Symmetry for positive critical points of Caffarelli-Kohn-Nirenberg inequalities

TL;DR

This paper classifies positive solutions of Caffarelli-Kohn-Nirenberg inequalities involving a weighted p-Laplace operator, establishing symmetry results and extending previous findings for the case p=2 to a broader range of p values.

Contribution

It extends the symmetry classification of extremals for Caffarelli-Kohn-Nirenberg inequalities from p=2 to general p in (1,d), providing a complete solution in certain parameter ranges.

Findings

Complete classification of solutions in a certain parameter range.

Symmetry results for positive solutions.

Extension of previous p=2 results to general p.

Abstract

We consider positive critical points of Caffarelli-Kohn-Nirenberg inequalities and prove a Liouville type result which allows us to give a complete classification of the solutions in a certain range of parameters, providing a symmetry result for positive solutions.

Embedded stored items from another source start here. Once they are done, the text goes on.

/-- At `EOS` the ports move no byte of IN, and IN stays there. -/
theorem PortsMove.eos {s t : State} (h : PortsMove s t) (he : s.inPhase = .eos) :
    t.inPhase = .eos ∧ t.inQ = s.inQ := by
  obtain ⟨log, -, -, hq, heos⟩ := h
  obtain ⟨htaken, ht⟩ := heos he
  exact ⟨ht, by rw [hq, htaken]; rfl⟩

/-- At `EOS` no agent but the core touches IN: the environment has no duty left (R80). -/
theorem AgentMove.eos {s t : State} (h : AgentMove s t) (he : s.inPhase = .eos) :
    t.inPhase = .eos ∧ t.inQ = s.inQ := by
  cases h with
  | host h n => exact ⟨he, rfl⟩
  | write h hw =>
    obtain ⟨-, -, -, -, hphase, hq⟩ := sameCursors_written hw
    exact ⟨hphase.trans he, hq⟩
  | present bytes hp => rw [he] at hp; cases hp
  | deliver bytes hp => exact absurd he hp

/-- Settles O52: the core takes no byte at `EOS` and the environment may not add one, since its two steps are admitted
by the phase of IN alone. -/
theorem endOfStreamIsFinal : Obligations.EndOfStreamIsFinal := by
  refine ⟨fun s t he h => ?_, fun s bytes rest => ⟨fun ha => ?_, fun ha => ?_⟩⟩
  · by_cases hr : s.cur = some 0x00000002#32
    · exact .inr (.inl hr)
    obtain ⟨rest, hcore | ⟨k, ha, -⟩ | hmove⟩ := step_next h
    · exact .inl ((coreStep_portsMove (s := { s with agenda := rest }) hr hcore).eos he)
    · exact .inr (.inr ⟨k, rest, ha⟩)
    · exact .inl (AgentMove.eos (s := { s with agenda := rest }) hmove he)
  · rw [step_event ha]
    exact ⟨fun hp => if_pos hp, fun hp => if_neg hp⟩
  · rw [step_event ha]
    exact ⟨fun hp => if_neg hp, fun hp => if_pos hp⟩

end Sys2Proof.Machine
end

section
/-! SUPPORT. Decoding undoes encoding: the command words (30_encoding.md rules R90 to R94) and the productions of a
tree description (rules R96 and R97). -/

namespace Sys2Proof.Machine

/-! ### Command words -/

/-- The fields of ENC_SYM's word (R92, R93). -/
theorem encSym_fields (arg : Byte) :
    (0#16 ++ arg ++ 0x06#8).extractLsb' 0 4 = 0x6#4 ∧ (0#16 ++ arg ++ 0x06#8).extractLsb' 4 4 = 0#4 ∧
      (0#16 ++ arg ++ 0x06#8).extractLsb' 8 8 = arg ∧ (0#16 ++ arg ++ 0x06#8).extractLsb' 16 16 = 0#16 := by
  refine ⟨?_, ?_, ?_, ?_⟩
  · rw [BitVec.extractLsb'_append_eq_of_add_le (by decide)]; rfl
  · rw [BitVec.extractLsb'_append_eq_of_add_le (by decide)]; rfl
  · rw [BitVec.extractLsb'_append_eq_of_le (by decide)]; exact BitVec.extractLsb'_append_eq_right
  · rw [BitVec.extractLsb'_append_eq_of_le (by decide)]; exact BitVec.extractLsb'_append_eq_left

/-- ENC_SYM's word decodes with its byte (R93). -/
theorem decodeWord_encSym (arg : Byte) : decodeWord (0#16 ++ arg ++ 0x06#8) = .ok (.encSym arg) := by
  obtain ⟨hop, hrsvd, harg, hhigh⟩ := encSym_fields arg
  unfold decodeWord
  rw [if_neg (not_not_intro hrsvd), if_neg (not_not_intro hhigh), if_neg (by rw [hop]; decide), if_pos hop, harg]

/-- A word with the fields of ENC_SYM is the word of its ARG (R92). -/
theorem word_of_encSym_fields {w : Word} (hop : w.extractLsb' 0 4 = 0x6#4) (hrsvd : w.extractLsb' 4 4 = 0#4)
    (hhigh : w.extractLsb' 16 16 = 0#16) : 0#16 ++ w.extractLsb' 8 8 ++ 0x06#8 = w := by
  obtain ⟨hop', hrsvd', harg', hhigh'⟩ := encSym_fields (w.extractLsb' 8 8)
  exact (word_eq_of_fields hop' hrsvd' harg' hhigh').trans (word_eq_of_fields hop hrsvd rfl hhigh).symm

/-- A word whose other fields are 0 is the number of its OP (R90). -/
theorem word_of_opcode {w : Word} {op : Nat} (hop : (w.extractLsb' 0 4).toNat = op) (hrsvd : w.extractLsb' 4 4 = 0#4)
    (harg : w.extractLsb' 8 8 = 0#8) (hhigh : w.extractLsb' 16 16 = 0#16) :
    w = 0#16 ++ 0#8 ++ 0#4 ++ BitVec.ofNat 4 op := by
  refine word_eq_of_fields ?_ hrsvd harg hhigh
  rw [← hop, BitVec.ofNat_toNat, BitVec.setWidth_eq]

/-- A word that spells a command is that command's encoding: the checks leave no bit of it free (R92, R94). -/
theorem encode_of_decodeWord {w : Word} {i : Instr} (h : decodeWord w = .ok i) : encode i = .word w := by
  unfold decodeWord at h
  split at h
  · cases h
  split at h
  · cases h
  split at h
  · cases h
  rename_i hrsvd hhigh _
  rw [not_not] at hrsvd hhigh
  split at h
  · rename_i hop
    cases h
    exact congrArg Encoding.word (word_of_encSym_fields hop hrsvd hhigh)
  split at h
  · cases h
  rename_i harg
  rw [not_not] at harg
  split at h <;> cases h
  all_goals
    rename_i hop
    rw [word_of_opcode hop hrsvd harg hhigh]
    rfl

/-- The encoding of a command is a well-formed word (R91). -/
theorem wellFormed_of_encode {i : Instr} {w : Word} (h : encode i = .word w) : cmdWellFormed w = true := by
  cases i with
  | encSym arg => cases h; exact (Laws.OpField.encSym arg).1
  | _ => cases h <;> decide

/-- Settles O1: each word and each bit pattern is evaluated. -/
theorem wordsOfTheOpcodeMapDecode : Obligations.WordsOfTheOpcodeMapDecode := by
  unfold Obligations.WordsOfTheOpcodeMapDecode
  decide

/-- Settles O2: the checks of the decoder are those of R91, and between them they fix every field of the word. -/
theorem wellFormedWordsAreTheEncodingsOfCommands : Obligations.WellFormedWordsAreTheEncodingsOfCommands :=
  fun _ => ⟨⟨decodeWord_of_wellFormed, fun ⟨_, hi⟩ => wellFormed_of_encode (encode_of_decodeWord hi)⟩,
    fun _ => encode_of_decodeWord⟩

/-! ### Productions -/

/-- A production at the head of the bits is decoded, and the bits after it are left (R97). -/
@[simp] theorem decodeProduction_bits (prod : Production) (rest : List Bool) :
    decodeProduction (prod.bits ++ rest) = .ok (prod.instr, rest) := by
  cases prod with
  | branch => rfl
  | leafEom => rfl
  | leafByte v =>
    have htake : (byteBits v ++ rest).take 8 = byteBits v := List.take_left' (length_byteBits v)
    have hdrop : (byteBits v ++ rest).drop 8 = rest := List.drop_left' (length_byteBits v)
    have hlong : 8 ≤ (byteBits v ++ rest).length := by simp
    simp only [Production.bits, List.cons_append, decodeProduction, if_pos hlong, htake, hdrop, bitsByte_byteBits]
    rfl

/-- A production decodes to its instruction (R96). -/
theorem decode_bits (prod : Production) : decode (.bits prod.bits) = .ok prod.instr := by
  have h := decodeProduction_bits prod []
  rw [List.append_nil] at h
  simp only [decode, h]

/-- Settles O3: a command's word has the fields the decoder asks for, and a production's bits are one production. -/
theorem decodeEncodeGivesTheInstructionBack : Obligations.DecodeEncodeGivesTheInstructionBack := by
  intro i
  cases i with
  | encSym arg => exact decodeWord_encSym arg
  | branch => exact decode_bits .branch
  | leafByte v => exact decode_bits (.leafByte v)
  | leafEom => exact decode_bits .leafEom
  | _ => rfl

end Sys2Proof.Machine
end

section
/-! SUPPORT. Where a tree description ends, that the grammar has no invalid production, and how long a description is
(30_encoding.md rules R97 to R99). -/

namespace Sys2Proof.Machine

/-! ### The end of a description -/

/-- A description is read up to its end, whatever bits follow (R97). -/
theorem decodeTree_desc (T : Tree) : ∀ (n : Nat) (rest : List Bool), T.depth ≤ n →
    decodeTree (n + 1) (desc T ++ rest) = some (T, rest) := by
  induction T with
  | eom =>
    intro n rest _
    rw [decodeTree, show desc .eom = Production.leafEom.bits from rfl, decodeProduction_bits]
    rfl
  | byte v =>
    intro n rest _
    rw [decodeTree, show desc (.byte v) = (Production.leafByte v).bits from rfl, decodeProduction_bits]
    rfl
  | branch l r ihl ihr =>
    intro n rest hdepth
    obtain ⟨m, rfl⟩ : ∃ m, n = m + 1 := Nat.exists_eq_add_one.mpr (Nat.lt_of_lt_of_le (Nat.succ_pos _) hdepth)
    obtain ⟨hl, hr⟩ : l.depth ≤ m ∧ r.depth ≤ m := Nat.max_le.mp (Nat.le_of_succ_le_succ hdepth)
    have hshape : desc (.branch l r) ++ rest = Production.branch.bits ++ (desc l ++ (desc r ++ rest)) := by
      simp [desc, Production.bits]
    rw [hshape, decodeTree, decodeProduction_bits]
    simp only [Production.instr, ihl m _ hl, ihr m _ hr]

/-- Bits that begin with a whole description, or that go on to one. -/
def BeginsDescription (bs : List Bool) : Prop :=
  (∃ T rest, bs = desc T ++ rest) ∨ ∃ T more, bs ++ more = desc T

/-- A branch bit before a first subtree, and before a second one where the first is whole, begins a description. -/
theorem BeginsDescription.branch {tail : List Bool} (hl : BeginsDescription tail)
    (hr : ∀ l rest, tail = desc l ++ rest → BeginsDescription rest) : BeginsDescription (true :: tail) := by
  rcases hl with ⟨l, rest, htail⟩ | ⟨l, more, htail⟩
  · rcases hr l rest htail with ⟨r, rest', hrest⟩ | ⟨r, more, hrest⟩
    · exact .inl ⟨.branch l r, rest', by simp [desc, htail, hrest]⟩
    · exact .inr ⟨.branch l r, more, by simp [desc, htail, hrest]⟩
  · exact .inr ⟨.branch l .eom, more ++ desc .eom, by simp [desc, ← htail]⟩

/-- The bits after a byte leaf's leading two begin its byte, whatever they are (R99). -/
theorem BeginsDescription.leafByte (tail : List Bool) : BeginsDescription (false :: true :: tail) := by
  by_cases hlong : 8 ≤ tail.length
  · refine .inl ⟨.byte (bitsByte (tail.take 8)), tail.drop 8, ?_⟩
    simp [desc, byteBits_bitsByte (bs := tail.take 8) (by simpa using hlong)]
  · have hlen : (tail ++ List.replicate (8 - tail.length) false).length = 8 := by simp; omega
    exact .inr ⟨.byte (bitsByte (tail ++ List.replicate (8 - tail.length) false)),
      List.replicate (8 - tail.length) false, by simp [desc, byteBits_bitsByte hlen]⟩

/-- Every bit sequence begins a description: the grammar has no invalid production (R99). -/
theorem beginsDescription (bs : List Bool) : BeginsDescription bs :=
  match bs with
  | [] => .inr ⟨.eom, desc .eom, rfl⟩
  | [false] => .inr ⟨.eom, [false], rfl⟩
  | false :: false :: tail => .inl ⟨.eom, tail, rfl⟩
  | false :: true :: tail => .leafByte tail
  | true :: tail => .branch (beginsDescription tail) fun l rest _ => beginsDescription rest
termination_by bs.length
decreasing_by
  · exact Nat.lt_succ_self _
  · simp [‹tail = desc l ++ rest›]

/-- Settles O4: each node's production is read alone, and bits that end early are filled up. -/
theorem descriptionIsSelfDelimiting : Obligations.DescriptionIsSelfDelimiting := by
  refine ⟨fun T rest levels hlevels => ?_, beginsDescription⟩
  obtain ⟨n, rfl⟩ := Nat.exists_eq_add_one.mpr (Nat.lt_of_le_of_lt (Nat.zero_le _) hlevels)
  exact decodeTree_desc T n rest (Nat.le_of_lt_succ hlevels)

/-! ### The length of a description -/

/-- Each branch is one bit, each byte leaf ten and each end-of-message leaf two (R98). -/
theorem length_desc (T : Tree) : (desc T).length = T.branches + 10 * T.byteLeaves + 2 * T.eomLeaves := by
  induction T with
  | eom => rfl
  | byte v => rfl
  | branch l r ihl ihr =>
    simp only [desc, Tree.branches, Tree.byteLeaves, Tree.eomLeaves, List.length_cons, List.length_append, ihl, ihr]
    omega

/-- A full tree has one more leaf than branches (R10). -/
theorem leaves_eq_branches_succ (T : Tree) : T.byteLeaves + T.eomLeaves = T.branches + 1 := by
  induction T with
  | eom => rfl
  | byte v => rfl
  | branch l r ihl ihr => simp only [Tree.branches, Tree.byteLeaves, Tree.eomLeaves]; omega

/-- A tree has a codeword for each leaf (R11). -/
theorem length_codewords (T : Tree) : T.codewords.length = T.byteLeaves + T.eomLeaves := by
  induction T with
  | eom => rfl
  | byte v => rfl
  | branch l r ihl ihr =>
    simp only [Tree.codewords, Tree.byteLeaves, Tree.eomLeaves, List.length_append, List.length_map, ihl, ihr]
    omega

/-- A leaf holds one of the 257 symbols (R9). -/
theorem symbol_lt (T : Tree) : ∀ y ∈ T.codewords.map (·.1), y.toNat < Config.nsym := by
  induction T with
  | eom => simp [Tree.codewords, Config.eom, Config.nsym]
  | byte v => exact fun y hy => List.mem_singleton.mp hy ▸ symOfByte_lt v
  | branch l r ihl ihr =>
    intro y hy
    simp only [Tree.codewords, List.map_append, List.map_map, Function.comp_def, List.mem_append] at hy
    exact hy.elim (ihl y) (ihr y)

/-- A tree whose leaves hold different symbols has at most 257 leaves (R9). -/
theorem leaves_le_nsym {T : Tree} (h : (T.codewords.map (·.1)).Nodup) : T.byteLeaves + T.eomLeaves ≤ Config.nsym := by
  have hnodup : ((T.codewords.map (·.1)).map BitVec.toNat).Nodup := h.map BitVec.toNat_injective
  have hsub : (T.codewords.map (·.1)).map BitVec.toNat ⊆ List.range Config.nsym := by
    intro k hk
    obtain ⟨y, hy, rfl⟩ := List.mem_map.mp hk
    exact List.mem_range.mpr (symbol_lt T y hy)
  simpa [length_codewords] using (hnodup.subperm hsub).length_le

/-- Settles O5: the leaves of a full tree are one more than its branches, and a valid one has at most 256 byte leaves. -/
theorem descriptionLength : Obligations.DescriptionLength := by
  refine fun T => ⟨length_desc T, fun hvalid => ?_⟩
  simp only [Tree.valid, Bool.and_eq_true, decide_eq_true_eq] at hvalid
  obtain ⟨heom, hnodup⟩ := hvalid
  have hleaves := leaves_eq_branches_succ T
  have hbound : T.byteLeaves + T.eomLeaves ≤ 257 := leaves_le_nsym hnodup
  have hlength := length_desc T
  omega

end Sys2Proof.Machine
end

section
/-! SUPPORT. What each statement of a host program does in its step, and what it adds to the program's encoding
(30_encoding.md rules R105 and R107). -/

namespace Sys2Proof.Machine

/-- The host moves: on its event of the agenda, or by default with an empty agenda and an idle core (log 11). -/
def HostMoves (rest : List Event) (s : State) : Prop :=
  (s.agenda = [] ∧ s.cur = none ∧ rest = []) ∨ s.agenda = .host :: rest

section
variable {s : State} {rest : List Event} {st : HostStmt}

/-- When the host moves, its statement is the step. -/
theorem HostMoves.step (h : HostMoves rest s) : step s = hostStep { s with agenda := rest } := by
  rcases h with ⟨ha, hc, rfl⟩ | ha
  · rw [step_idle ha hc, ← ha]
  · exact step_event ha

/-- When the host moves, its statement is the action of the step. -/
theorem HostMoves.nextAction (h : HostMoves rest s) (hp : s.host.prog[s.host.next]? = some st) :
    nextAction s = busAction st := by
  rcases h with ⟨ha, hc, -⟩ | ha
  · rw [nextAction_default ha hc, hp]; rfl
  · rw [nextAction_host ha, hp]; rfl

The governing operator is a weighted $p$-Laplace operator, which we consider for a general $p \in (1,d)$. For $p=2$, the symmetry breaking region for extremals of Caffarelli-Kohn-Nirenberg inequalities was completely characterized in [J. Dolbeault, M. Esteban, M. Loss, Invent. Math. 44 (2016)]. Our results extend this result to a general $p$ and are optimal in some cases.